• **ASSIGNMENT**:
Reproduce the records below exactly, but only between the lines holding "(fields : List Reg)" and "d ++ a ++ u ++ cc ++ (0 : BitVec 17) ++ imm", inclusive.

• **Records from a data collection**:
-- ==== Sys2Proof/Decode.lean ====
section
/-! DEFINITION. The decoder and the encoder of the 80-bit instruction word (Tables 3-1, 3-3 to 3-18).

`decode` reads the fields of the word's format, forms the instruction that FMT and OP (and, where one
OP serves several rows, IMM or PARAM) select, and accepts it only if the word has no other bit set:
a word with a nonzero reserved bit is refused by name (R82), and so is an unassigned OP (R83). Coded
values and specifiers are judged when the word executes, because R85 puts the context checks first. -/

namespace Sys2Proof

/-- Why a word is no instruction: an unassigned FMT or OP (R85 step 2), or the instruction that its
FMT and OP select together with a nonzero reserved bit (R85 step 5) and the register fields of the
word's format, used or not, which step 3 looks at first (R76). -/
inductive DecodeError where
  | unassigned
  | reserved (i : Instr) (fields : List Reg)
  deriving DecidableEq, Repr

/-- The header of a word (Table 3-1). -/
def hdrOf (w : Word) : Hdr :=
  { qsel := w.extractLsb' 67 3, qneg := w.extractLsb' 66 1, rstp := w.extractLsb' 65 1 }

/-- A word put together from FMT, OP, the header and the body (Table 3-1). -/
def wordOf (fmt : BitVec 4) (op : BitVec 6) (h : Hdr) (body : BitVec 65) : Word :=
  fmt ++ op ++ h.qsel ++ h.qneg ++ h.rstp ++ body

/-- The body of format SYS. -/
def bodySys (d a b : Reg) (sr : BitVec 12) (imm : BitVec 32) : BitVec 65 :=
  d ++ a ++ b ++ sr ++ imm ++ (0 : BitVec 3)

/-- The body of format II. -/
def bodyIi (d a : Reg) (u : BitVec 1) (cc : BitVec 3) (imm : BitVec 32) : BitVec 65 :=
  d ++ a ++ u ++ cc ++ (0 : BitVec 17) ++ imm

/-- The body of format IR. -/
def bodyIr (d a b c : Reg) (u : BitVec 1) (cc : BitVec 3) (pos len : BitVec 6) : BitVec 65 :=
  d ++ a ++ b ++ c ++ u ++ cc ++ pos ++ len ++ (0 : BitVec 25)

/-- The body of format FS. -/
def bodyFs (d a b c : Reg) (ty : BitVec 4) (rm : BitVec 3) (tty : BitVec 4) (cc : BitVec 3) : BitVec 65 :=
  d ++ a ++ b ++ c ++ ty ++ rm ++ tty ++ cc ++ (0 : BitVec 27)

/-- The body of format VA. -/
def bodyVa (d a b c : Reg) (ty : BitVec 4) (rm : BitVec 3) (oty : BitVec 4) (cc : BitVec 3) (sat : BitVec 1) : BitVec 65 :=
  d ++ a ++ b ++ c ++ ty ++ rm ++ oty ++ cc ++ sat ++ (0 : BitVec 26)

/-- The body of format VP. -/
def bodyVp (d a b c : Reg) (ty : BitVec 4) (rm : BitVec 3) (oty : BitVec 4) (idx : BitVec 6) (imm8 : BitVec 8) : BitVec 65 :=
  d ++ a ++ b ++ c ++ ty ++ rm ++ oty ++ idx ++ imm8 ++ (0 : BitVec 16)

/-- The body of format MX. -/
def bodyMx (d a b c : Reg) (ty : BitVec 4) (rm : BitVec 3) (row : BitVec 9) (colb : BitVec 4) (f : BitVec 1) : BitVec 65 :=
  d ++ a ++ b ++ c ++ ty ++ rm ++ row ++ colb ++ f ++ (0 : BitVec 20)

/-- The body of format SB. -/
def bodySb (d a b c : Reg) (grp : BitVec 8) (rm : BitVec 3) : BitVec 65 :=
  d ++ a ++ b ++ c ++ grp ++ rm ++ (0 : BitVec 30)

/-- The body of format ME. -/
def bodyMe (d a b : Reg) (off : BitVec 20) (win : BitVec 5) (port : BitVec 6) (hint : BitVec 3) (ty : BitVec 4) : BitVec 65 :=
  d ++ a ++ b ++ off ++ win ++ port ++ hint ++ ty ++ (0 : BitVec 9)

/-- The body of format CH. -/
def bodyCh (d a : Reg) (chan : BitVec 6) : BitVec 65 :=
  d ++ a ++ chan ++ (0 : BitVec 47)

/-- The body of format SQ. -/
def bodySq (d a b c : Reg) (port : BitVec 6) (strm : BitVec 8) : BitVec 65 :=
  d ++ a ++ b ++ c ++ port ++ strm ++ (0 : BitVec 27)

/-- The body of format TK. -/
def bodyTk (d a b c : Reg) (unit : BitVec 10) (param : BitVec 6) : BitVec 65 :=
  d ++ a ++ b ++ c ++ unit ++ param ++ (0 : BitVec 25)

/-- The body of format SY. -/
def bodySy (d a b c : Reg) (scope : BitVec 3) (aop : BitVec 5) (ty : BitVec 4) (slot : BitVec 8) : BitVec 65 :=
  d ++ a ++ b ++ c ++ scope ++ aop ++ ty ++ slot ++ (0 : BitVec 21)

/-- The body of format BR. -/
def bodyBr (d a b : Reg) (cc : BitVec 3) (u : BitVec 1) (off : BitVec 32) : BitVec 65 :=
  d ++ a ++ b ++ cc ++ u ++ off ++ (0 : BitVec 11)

==

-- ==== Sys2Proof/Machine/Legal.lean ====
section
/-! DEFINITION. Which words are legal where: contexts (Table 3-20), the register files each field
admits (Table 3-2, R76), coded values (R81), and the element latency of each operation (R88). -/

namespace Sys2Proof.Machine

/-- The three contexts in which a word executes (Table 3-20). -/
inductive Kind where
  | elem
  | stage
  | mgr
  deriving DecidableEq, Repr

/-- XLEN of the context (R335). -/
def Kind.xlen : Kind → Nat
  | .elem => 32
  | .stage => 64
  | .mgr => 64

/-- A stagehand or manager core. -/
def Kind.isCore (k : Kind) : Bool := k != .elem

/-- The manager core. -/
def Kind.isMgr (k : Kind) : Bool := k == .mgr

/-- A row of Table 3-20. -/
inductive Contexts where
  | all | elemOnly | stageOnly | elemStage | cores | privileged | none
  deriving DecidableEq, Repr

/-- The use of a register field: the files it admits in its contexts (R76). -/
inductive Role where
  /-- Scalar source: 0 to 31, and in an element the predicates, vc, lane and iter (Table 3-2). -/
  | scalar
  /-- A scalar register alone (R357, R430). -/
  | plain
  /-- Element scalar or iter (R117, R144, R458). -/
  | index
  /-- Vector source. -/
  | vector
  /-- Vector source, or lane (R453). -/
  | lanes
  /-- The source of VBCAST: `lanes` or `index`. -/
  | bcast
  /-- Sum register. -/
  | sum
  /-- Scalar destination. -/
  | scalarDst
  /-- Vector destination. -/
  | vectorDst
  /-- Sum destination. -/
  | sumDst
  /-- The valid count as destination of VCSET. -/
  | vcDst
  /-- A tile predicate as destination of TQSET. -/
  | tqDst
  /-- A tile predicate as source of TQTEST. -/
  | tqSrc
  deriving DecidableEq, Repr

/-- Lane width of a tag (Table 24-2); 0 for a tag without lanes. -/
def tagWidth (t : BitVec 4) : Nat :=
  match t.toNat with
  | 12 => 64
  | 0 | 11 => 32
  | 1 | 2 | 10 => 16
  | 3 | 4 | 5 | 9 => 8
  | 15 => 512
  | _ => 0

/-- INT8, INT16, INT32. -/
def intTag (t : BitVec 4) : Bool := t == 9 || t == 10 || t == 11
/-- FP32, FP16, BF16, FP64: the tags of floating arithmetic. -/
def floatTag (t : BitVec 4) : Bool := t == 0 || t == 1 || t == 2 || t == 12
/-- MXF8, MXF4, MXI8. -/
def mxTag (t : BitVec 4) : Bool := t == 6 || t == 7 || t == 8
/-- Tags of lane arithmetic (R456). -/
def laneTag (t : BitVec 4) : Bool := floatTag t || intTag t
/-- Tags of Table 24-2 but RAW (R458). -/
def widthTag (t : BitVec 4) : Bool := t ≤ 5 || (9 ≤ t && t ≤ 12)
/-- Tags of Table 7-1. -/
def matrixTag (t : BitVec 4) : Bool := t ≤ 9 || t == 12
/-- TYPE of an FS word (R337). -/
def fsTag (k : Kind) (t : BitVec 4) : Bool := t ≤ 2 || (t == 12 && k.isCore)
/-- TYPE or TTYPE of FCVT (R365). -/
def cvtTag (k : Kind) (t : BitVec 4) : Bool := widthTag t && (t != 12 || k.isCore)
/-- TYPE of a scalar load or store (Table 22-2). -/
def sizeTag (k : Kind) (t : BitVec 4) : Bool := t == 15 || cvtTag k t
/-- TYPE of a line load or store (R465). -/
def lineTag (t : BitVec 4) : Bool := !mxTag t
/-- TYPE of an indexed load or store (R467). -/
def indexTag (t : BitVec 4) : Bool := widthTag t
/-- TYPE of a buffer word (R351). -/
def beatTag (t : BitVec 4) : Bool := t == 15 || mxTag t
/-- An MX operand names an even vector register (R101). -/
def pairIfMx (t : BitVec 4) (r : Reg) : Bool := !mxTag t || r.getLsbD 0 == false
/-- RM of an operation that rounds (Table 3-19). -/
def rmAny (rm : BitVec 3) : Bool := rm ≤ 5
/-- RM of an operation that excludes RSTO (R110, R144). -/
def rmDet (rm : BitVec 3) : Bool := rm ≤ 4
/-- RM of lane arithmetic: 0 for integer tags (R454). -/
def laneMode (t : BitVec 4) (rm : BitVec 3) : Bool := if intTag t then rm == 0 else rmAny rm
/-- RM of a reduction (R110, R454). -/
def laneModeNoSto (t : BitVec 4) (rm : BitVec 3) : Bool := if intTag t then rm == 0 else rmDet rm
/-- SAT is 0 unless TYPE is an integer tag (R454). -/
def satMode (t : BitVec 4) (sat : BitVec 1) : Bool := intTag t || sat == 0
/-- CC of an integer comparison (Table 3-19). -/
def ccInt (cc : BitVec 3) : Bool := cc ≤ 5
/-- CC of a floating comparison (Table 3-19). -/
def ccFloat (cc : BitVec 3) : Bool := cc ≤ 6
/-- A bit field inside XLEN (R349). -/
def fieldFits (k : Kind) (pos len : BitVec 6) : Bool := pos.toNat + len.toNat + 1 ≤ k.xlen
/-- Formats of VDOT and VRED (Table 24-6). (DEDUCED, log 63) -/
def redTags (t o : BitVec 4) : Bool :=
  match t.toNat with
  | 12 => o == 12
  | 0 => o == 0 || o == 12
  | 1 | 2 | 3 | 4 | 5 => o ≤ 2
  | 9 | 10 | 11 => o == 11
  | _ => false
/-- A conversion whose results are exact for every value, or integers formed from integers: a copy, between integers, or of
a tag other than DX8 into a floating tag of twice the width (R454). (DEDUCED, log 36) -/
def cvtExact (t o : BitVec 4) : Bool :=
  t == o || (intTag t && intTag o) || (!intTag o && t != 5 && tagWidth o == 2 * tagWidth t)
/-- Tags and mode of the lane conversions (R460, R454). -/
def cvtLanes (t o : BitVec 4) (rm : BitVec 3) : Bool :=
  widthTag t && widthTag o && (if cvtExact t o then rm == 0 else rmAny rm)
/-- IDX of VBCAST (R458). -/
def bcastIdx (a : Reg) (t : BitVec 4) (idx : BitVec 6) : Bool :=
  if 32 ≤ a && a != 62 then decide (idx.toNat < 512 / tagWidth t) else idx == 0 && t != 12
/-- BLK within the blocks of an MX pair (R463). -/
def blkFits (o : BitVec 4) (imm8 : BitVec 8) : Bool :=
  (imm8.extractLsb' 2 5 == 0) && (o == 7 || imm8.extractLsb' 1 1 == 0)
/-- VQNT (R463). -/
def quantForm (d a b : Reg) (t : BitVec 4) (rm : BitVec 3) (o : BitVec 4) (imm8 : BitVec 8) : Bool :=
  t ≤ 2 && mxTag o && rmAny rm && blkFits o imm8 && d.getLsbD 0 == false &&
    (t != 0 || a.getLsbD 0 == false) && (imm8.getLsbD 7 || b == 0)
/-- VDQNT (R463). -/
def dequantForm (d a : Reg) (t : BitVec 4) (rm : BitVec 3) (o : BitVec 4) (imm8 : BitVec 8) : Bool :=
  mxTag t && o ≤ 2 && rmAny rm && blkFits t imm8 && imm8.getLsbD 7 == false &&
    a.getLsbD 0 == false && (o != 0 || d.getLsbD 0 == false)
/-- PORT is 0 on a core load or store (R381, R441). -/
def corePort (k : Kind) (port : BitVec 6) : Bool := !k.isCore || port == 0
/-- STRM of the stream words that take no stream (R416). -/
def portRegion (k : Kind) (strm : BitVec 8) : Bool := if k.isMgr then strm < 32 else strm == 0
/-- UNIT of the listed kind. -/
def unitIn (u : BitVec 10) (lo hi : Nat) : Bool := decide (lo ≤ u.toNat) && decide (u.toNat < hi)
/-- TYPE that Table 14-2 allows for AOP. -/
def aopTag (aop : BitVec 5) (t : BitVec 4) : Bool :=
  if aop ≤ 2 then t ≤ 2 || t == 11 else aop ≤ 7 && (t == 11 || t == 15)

• **EXERCISE SOLUTION**:
  | reserved (i : Instr) (fields : List Reg)
  deriving DecidableEq, Repr

/-- The header of a word (Table 3-1). -/
def hdrOf (w : Word) : Hdr :=
  { qsel := w.extractLsb' 67 3, qneg := w.extractLsb' 66 1, rstp := w.extractLsb' 65 1 }

/-- A word put together from FMT, OP, the header and the body (Table 3-1). -/
def wordOf (fmt : BitVec 4) (op : BitVec 6) (h : Hdr) (body : BitVec 65) : Word :=
  fmt ++ op ++ h.qsel ++ h.qneg ++ h.rstp ++ body

/-- The body of format SYS. -/
def bodySys (d a b : Reg) (sr : BitVec 12) (imm : BitVec 32) : BitVec 65 :=
  d ++ a ++ b ++ sr ++ imm ++ (0 : BitVec 3)

/-- The body of format II. -/
def bodyIi (d a : Reg) (u : BitVec 1) (cc : BitVec 3) (imm : BitVec 32) : BitVec 65 :=
  d ++ a ++ u ++ cc ++ (0 : BitVec 17) ++ imm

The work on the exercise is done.